6 Ways SQL Can Be Used to Understand Data Science Career Trends

6 Ways SQL Can Be Used to Understand Data Science Career

It’s an unsurprising fact that a data science career is forward-looking, lucrative, and interesting. The demand for data science professionals has now accelerated at a much faster pace than ever before. It is believed to rise drastically in the coming 10 years.

The growth in data science career options is estimated to be 22% during 2020−2030, according to the U.S. Bureau of Labor Statistics. It is higher than a 7.7% rise in other types of jobs. The job of data scientist has been even considered the Sexiest Job of the 21st Century by HBR or Harvard Business Review.

If you’re a practitioner of the data science subject and curious to know which data science job is highly demanding and rewarding, what are the average salaries, and more, then use SQL. In this post, you’ll walk through different ways SQL can be used to get detailed insights into career options in data science.

SQL Role for Data Science Professionals

Data science, a term that deals with making sensible meaning of lots of data, is not restricted just to medicine and astronomy. It has now been adopted in the business sector for more confident and intellectual decision-making. For data analysis, it is essential to extract data from the database. This is when data scientists need to use SQL.

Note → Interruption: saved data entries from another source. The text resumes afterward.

-- ==== Sys2Proof/Laws/Decode.lean ====
section
/-! SUPPORT. The fields of a command word and what the decoder reads from each opcode. -/

namespace Sys2Proof

@[simp] theorem opOf_packWord (op : Opcode) (arg : Word) : opOf (packWord op arg) = op := by
  simp only [opOf, packWord]
  ext k hk
  simp only [BitVec.getElem_extractLsb']
  rw [BitVec.getLsbD_append]
  have : ¬ 32 + k < 32 := by omega
  simp [this, BitVec.getLsbD_eq_getElem hk]

@[simp] theorem argOf_packWord (op : Opcode) (arg : Word) : argOf (packWord op arg) = arg := by
  simp only [argOf, packWord]
  ext k hk
  simp only [BitVec.getElem_extractLsb']
  rw [BitVec.getLsbD_append]
  simp [hk]

/-- A word is its two fields (R70). -/
theorem packWord_fields (w : CmdWord) : packWord (opOf w) (argOf w) = w := by
  simp only [opOf, argOf, packWord]
  ext k hk
  rw [← BitVec.getLsbD_eq_getElem, BitVec.getLsbD_append]
  by_cases h : k < 32
  · simp [h, BitVec.getLsbD_eq_getElem hk]
  · have : k - 32 < 2 := by omega
    have e : 32 + (k - 32) = k := by omega
    simp [h, this, e, BitVec.getLsbD_eq_getElem hk]

/-- The number of a word from its fields (R79). -/
theorem packWord_toNat (op : Opcode) (arg : Word) : (packWord op arg).toNat = op.toNat * 2 ^ 32 + arg.toNat := by
  simp only [packWord, BitVec.toNat_append]
  rw [← Nat.shiftLeft_add_eq_or_of_lt arg.isLt, Nat.shiftLeft_eq]

/-- Every opcode is one of the four (R74). -/
theorem opcode_cases (op : Opcode) : op = codeStepFwd ∨ op = codeStepBwd ∨ op = codeRotate ∨ op = codeSetSpeed := by
  revert op; decide

/-- Every command the decoder answers has an operand that its field can hold (R72). -/
theorem decode_rotate_range (v : Word) : -2147483648 ≤ sext32 v ∧ sext32 v ≤ 2147483647 := by
  have h1 := BitVec.toInt_lt (x := v)
  have h2 := BitVec.le_toInt (x := v)
  simp only [sext32]
  omega

namespace Machine

/-- The port carries the presented word unchanged (R70). -/
@[simp] theorem word_present (w : CmdWord) : (PortIn.present w).word = w := packWord_fields w

end Machine

end Sys2Proof
end

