-- ==== Sys2Proof/Laws/PerInstr.lean ====
section
/-! SUPPORT. A statement about every command as syntax: its word lies in the row of spec/opcode_table.json that bears
its mnemonic. -/

namespace Sys2Proof.Laws.OpcodeRowOfWord

/-- Some row of the opcode table bears the command's mnemonic and covers its word (30_encoding.md R72). -/
def Statement (i : Instr) : Prop := ∃ r ∈ opcodeTable, r.mnemonic = i.mnemonic ∧ r.covers (encode i) = true

/-- The bits that the mask `0x3_0000_0000` keeps are the opcode field. -/
theorem packWord_masked (op : Opcode) (arg : Word) : packWord op arg &&& 0x300000000#34 = packWord op 0#32 := by
  have h : ∀ w : CmdWord, w &&& 0x300000000#34 = packWord (opOf w) 0#32 := by
    intro w
    apply BitVec.eq_of_getLsbD_eq
    intro k hk
    rw [packWord, opOf, BitVec.getLsbD_append, BitVec.getLsbD_and, BitVec.getLsbD_extractLsb']
    by_cases h : k < 32
    · interval_cases k <;> simp
    · have : k = 32 ∨ k = 33 := by omega
      rcases this with rfl | rfl <;> simp
  rw [h, opOf_packWord]

theorem stepFwd : Statement .stepFwd := ⟨⟨"STEP_FWD", 0x000000000#34, 0x300000000#34⟩, by simp [opcodeTable], rfl, by decide⟩

theorem stepBwd : Statement .stepBwd := ⟨⟨"STEP_BWD", 0x100000000#34, 0x300000000#34⟩, by simp [opcodeTable], rfl, by decide⟩

theorem rotate (steps : Int) : Statement (.rotate steps) :=
  ⟨⟨"ROTATE", 0x200000000#34, 0x300000000#34⟩, by simp [opcodeTable], rfl, by
    simp only [OpcodeRow.covers, encode, packWord_masked]; decide⟩

theorem setSpeed (delay : Nat) : Statement (.setSpeed delay) :=
  ⟨⟨"SET_SPEED", 0x300000000#34, 0x300000000#34⟩, by simp [opcodeTable], rfl, by
    simp only [OpcodeRow.covers, encode, packWord_masked]; decide⟩

end Sys2Proof.Laws.OpcodeRowOfWord
end

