/-- Settles O45: of the four kinds of edge only reset and the acceptance of `SET_SPEED` write `delay_unit`, the latter
with its decoded operand, which is in range. -/
theorem onlySetSpeedAndResetWriteTheDelay : Obligations.OnlySetSpeedAndResetWriteTheDelay := by
  intro s t e changed
  rcases step_cases e with ⟨reset, -⟩ | ⟨-, -, rfl⟩ | ⟨-, -, -, rfl⟩ | ⟨hr, idle, valid, accepted⟩
  · exact .inl reset
  · exact absurd (progress_frame s.advance).1 changed
  · exact absurd rfl changed
  · have acceptance := acceptedAt_of_presented hr valid idle
    have inRange := decode_wellFormed s.port.word
    rcases exec_cases (decode s.port.word) s.advance with ⟨_, e', -, -⟩ | ⟨-, e'⟩ | ⟨d, word, e'⟩ <;>
      cases e'.symm.trans accepted
    · exact absurd rfl changed
    · exact absurd rfl changed
    · rw [word] at acceptance inRange
      exact .inr ⟨d, acceptance, delayOperand_toNat inRange⟩

/-! ## The trace is an observation (R13) -/

/-- The same state with more events before those of its trace. -/
def State.withHistory (earlier : List Event) (s : State) : State := { s with trace := earlier ++ s.trace }

theorem beginStep_withHistory (earlier : List Event) (d : Dir) (s : State) :
    beginStep d (s.withHistory earlier) = (beginStep d s).withHistory earlier := by
  simp only [beginStep, State.withHistory, List.append_assoc]

theorem startMove_withHistory (earlier : List Event) (d : Dir) (more : Word) (s : State) :
    startMove d more (s.withHistory earlier) = (startMove d more s).withHistory earlier :=
  beginStep_withHistory earlier d { s with dir := d, stepsLeft := more }

theorem progress_withHistory (earlier : List Event) (s : State) :
    progress (s.withHistory earlier) = (progress s).withHistory earlier := by
  rcases progress_cases s with ⟨hw, e⟩ | ⟨hw, hl, e⟩ | ⟨hw, hl, e⟩ <;> rw [e]
  · rw [progress_of_waiting (s := s.withHistory earlier) hw]; rfl
  · rw [progress_of_next_step (s := s.withHistory earlier) hw hl, ← beginStep_withHistory]; rfl
  · rw [progress_of_last (s := s.withHistory earlier) hw hl]; rfl

theorem exec_withHistory (earlier : List Event) {i : Instr} {s t : State} (h : exec i s = .next t) :
    exec i (s.withHistory earlier) = .next (t.withHistory earlier) := by
  cases i with
  | stepFwd => cases h; exact congrArg _ (startMove_withHistory earlier _ _ s)
  | stepBwd => cases h; exact congrArg _ (startMove_withHistory earlier _ _ s)
  | rotate n =>
    by_cases zero : n = 0
    · subst zero; cases h; rfl
    · rw [exec_rotate zero] at h ⊢
      cases h
      exact congrArg _ (startMove_withHistory earlier _ _ s)
  | setSpeed d => cases h; rfl

/-- An edge appends its events whatever events there were before, and they play no other part. -/
theorem step_withHistory (earlier : List Event) {s t : State} (h : step s = .next t) :
    step (s.withHistory earlier) = .next (t.withHistory earlier) := by
  rcases step_cases h with ⟨hr, rfl⟩ | ⟨hr, hf, rfl⟩ | ⟨hr, hf, hv, rfl⟩ | ⟨hr, hf, hv, e⟩
  · exact step_of_rst (s := s.withHistory earlier) hr
  · rw [step_of_run (s := s.withHistory earlier) hr hf]
    exact congrArg _ (progress_withHistory earlier s.advance)
  · exact step_of_quiet (s := s.withHistory earlier) hr hf hv
  · rw [step_of_acceptedAt (acceptedAt_of_presented (s := s.withHistory earlier) hr hv hf)]
    exact exec_withHistory earlier e

/-- Several edges append their events whatever events there were before. -/
theorem runEdges_withHistory (earlier : List Event) (n : Nat) {s t : State} (h : runEdges n s = .next t) :
    runEdges n (s.withHistory earlier) = .next (t.withHistory earlier) := by
  induction n generalizing s with
  | zero => cases h; rfl
  | succ n ih =>
    obtain ⟨u, first, rest⟩ := runEdges_first h
    rw [runEdges_succ n (step_withHistory earlier first)]
    exact ih rest

/-- Settles O46: both edges are the edge of the state with an empty trace, with the events before put back. -/
theorem theTraceIsOnlyObserved : Obligations.TheTraceIsOnlyObserved := by
  intro s earlier
  obtain ⟨t, h⟩ := step_total { s with trace := [] }
  have with_s := step_withHistory s.trace h
  have with_earlier := step_withHistory earlier h
  simp only [State.withHistory, List.append_nil] at with_s with_earlier
  exact ⟨t, t.trace, with_s, with_earlier⟩

/-- A number of edges always answers a next state (R150). -/
theorem runEdges_total (n : Nat) (s : State) : ∃ t, runEdges n s = .next t := by
  induction n generalizing s with
  | zero => exact ⟨s, rfl⟩
  | succ n ih =>
    obtain ⟨u, h⟩ := step_total s
    rw [runEdges_succ n h]
    exact ih u

/-- Settles O34: the state after the reset edge is the launched block with the events before put back. -/
theorem resetLeavesNoMemoryOfTheCommand : Obligations.ResetLeavesNoMemoryOfTheCommand := by
  intro s p ins n inputs reset
  have rst : s.port.rst = true := by rw [State.port, inputs]; exact reset
  have fresh : resetRegisters s.advance = (State.launch s.params ins).withHistory s.trace := by
    simp [resetRegisters, State.advance, State.withHistory, State.launch, State.reset, inputs]
  obtain ⟨u, run⟩ := runEdges_total n (State.launch s.params ins)
  refine ⟨u, run, ?_⟩
  rw [runEdges_succ n (step_of_rst rst), fresh]
  exact runEdges_withHistory s.trace n run

end Sys2Proof.Machine

/-! Pin writes one by one (20_memory.md R58, 40_apply_phase.md R91). -/

namespace Sys2Proof.Machine

/-- Settles O9: checked over the eight rows. -/
theorem phaseTableProperties : Obligations.PhaseTableProperties := by
  unfold Obligations.PhaseTableProperties
  decide

/-- Writing a bit of a row over a pattern that differs from it in one coil either completes the row or, at another coil,
changes nothing. -/
theorem setCoil_of_one_flip :
    ∀ (row : Pattern) (flipped k : Fin 4), setCoil (row ^^^ 1#4 <<< flipped.val) k (row.getLsbD k.val) =
      if k = flipped then row else row ^^^ 1#4 <<< flipped.val := by
  decide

SQL (structured query language) was among the 5 widely used programming languages in 2022 (source_Statista). In data science, this programming language is often used to handle structured data which is stored in a relational database. Data scientists need to use SQL for data extraction, data transformation, data aggregation, data visualization, and data exploration.

SQL can be a stepping stone for aspiring candidates seeking career paths in data science. By leveraging SQL, they can make informed decisions to make their data science journey easier. This programming language can be used to stay updated about the changing data science sector and successfully navigate career paths.  

How SQL Can Be Used to Understand Data Science Job Market?

Data science practitioners can use SQL in the following ways to get insights into the respective job market.

  1. Discover Highly Demanded Data Science Job Titles

Leveraging SQL for analyzing high-demand job postings will assist you in finding the most common yet trending job titles in data science. Acquiring this information will help you prioritize the best data science career option in the future and develop the skills for the potential role.

The COUNT statement counts how often each job title occurs. The outcomes are sorted in descending order, showing the common jobs at the top.

SELECT job_title, COUNT(*) as job_count or TotalEmployees

FROM datascience_salaries

GROUP BY job_title


LIMIT 10;  

  • Estimating Average Salary

Using SQL, professionals can find the average salaries for varying experience levels. The average salary analysis will assist you in negotiating the right package and getting a data science job with high earning potential.

The SELECT statement will select data from the database and GROUP BY groups the extracted data based on experience level. The AVG function determines average salaries for different groups and experience levels.

SELECT experience_level as TotalEmployees, AVG(salary)

FROM salary_data

GROUP BY role or experience_level

ORDER BY TotalSalary_Amount desc;

  • Finding Job Location

Geographical analysis on different job roles is a walk in the park using SQL. By grouping the job postings based on their location, you can find locations with the higher potential of rewarding career paths in data science and making confident decisions. The COUNT function will find job postings in each area and arrange them in descending order.

SELECT location, COUNT (*) as Location_Count from ‘datascience_salaries’

FROM salary_data

GROUP BY location

ORDER BY LocationCount desc

Limit 7;

Analyzing the results will assist you in targeting locations that are hubs for data science job, easing the relocation decision-making.  

  • Analyzing Potential Earnings Based on Company Size

Using aggregate functions like MIN, MAX, and AVG allows data scientists to understand how salary distribution differs based on the company size. Armed with this data, you can estimate the potential earnings based on the company you wish to become a part of.

SELECT company_size, AVG(salary) as avg_salary, MIN(salary) as min_salary, MAX(salary) as max_salary

FROM salary_data

GROUP BY company_size;

  • Analyzing Postings with Top Salaries

Again, using the AVG function helps determine the average salary for different job titles in data science. Acquiring the calculated data will result in highlighting the well-paid career paths in data science for a rewarding future.

SELECT job_title, AVG(salary) as avg_salary

FROM salary_data

GROUP BY job_title

ORDER BY avg_salary DESC


  • Analyze Research Papers and Industry Trends

Using SQL can be a great source for understanding the latest data science career trends and mastering your skills based on the rising requirements. By analyzing different social media platforms using relevant data science keywords and hashtags, you can measure the demand for several topics. In addition, SQL can assist in exploring key research topics and recommended authors.


Data science is a well-paid and popular job among other various career options with a growing scope. SQL proves to be the ultimate guide in having a comprehensive insight into a career in data science, helping with informed career decisions.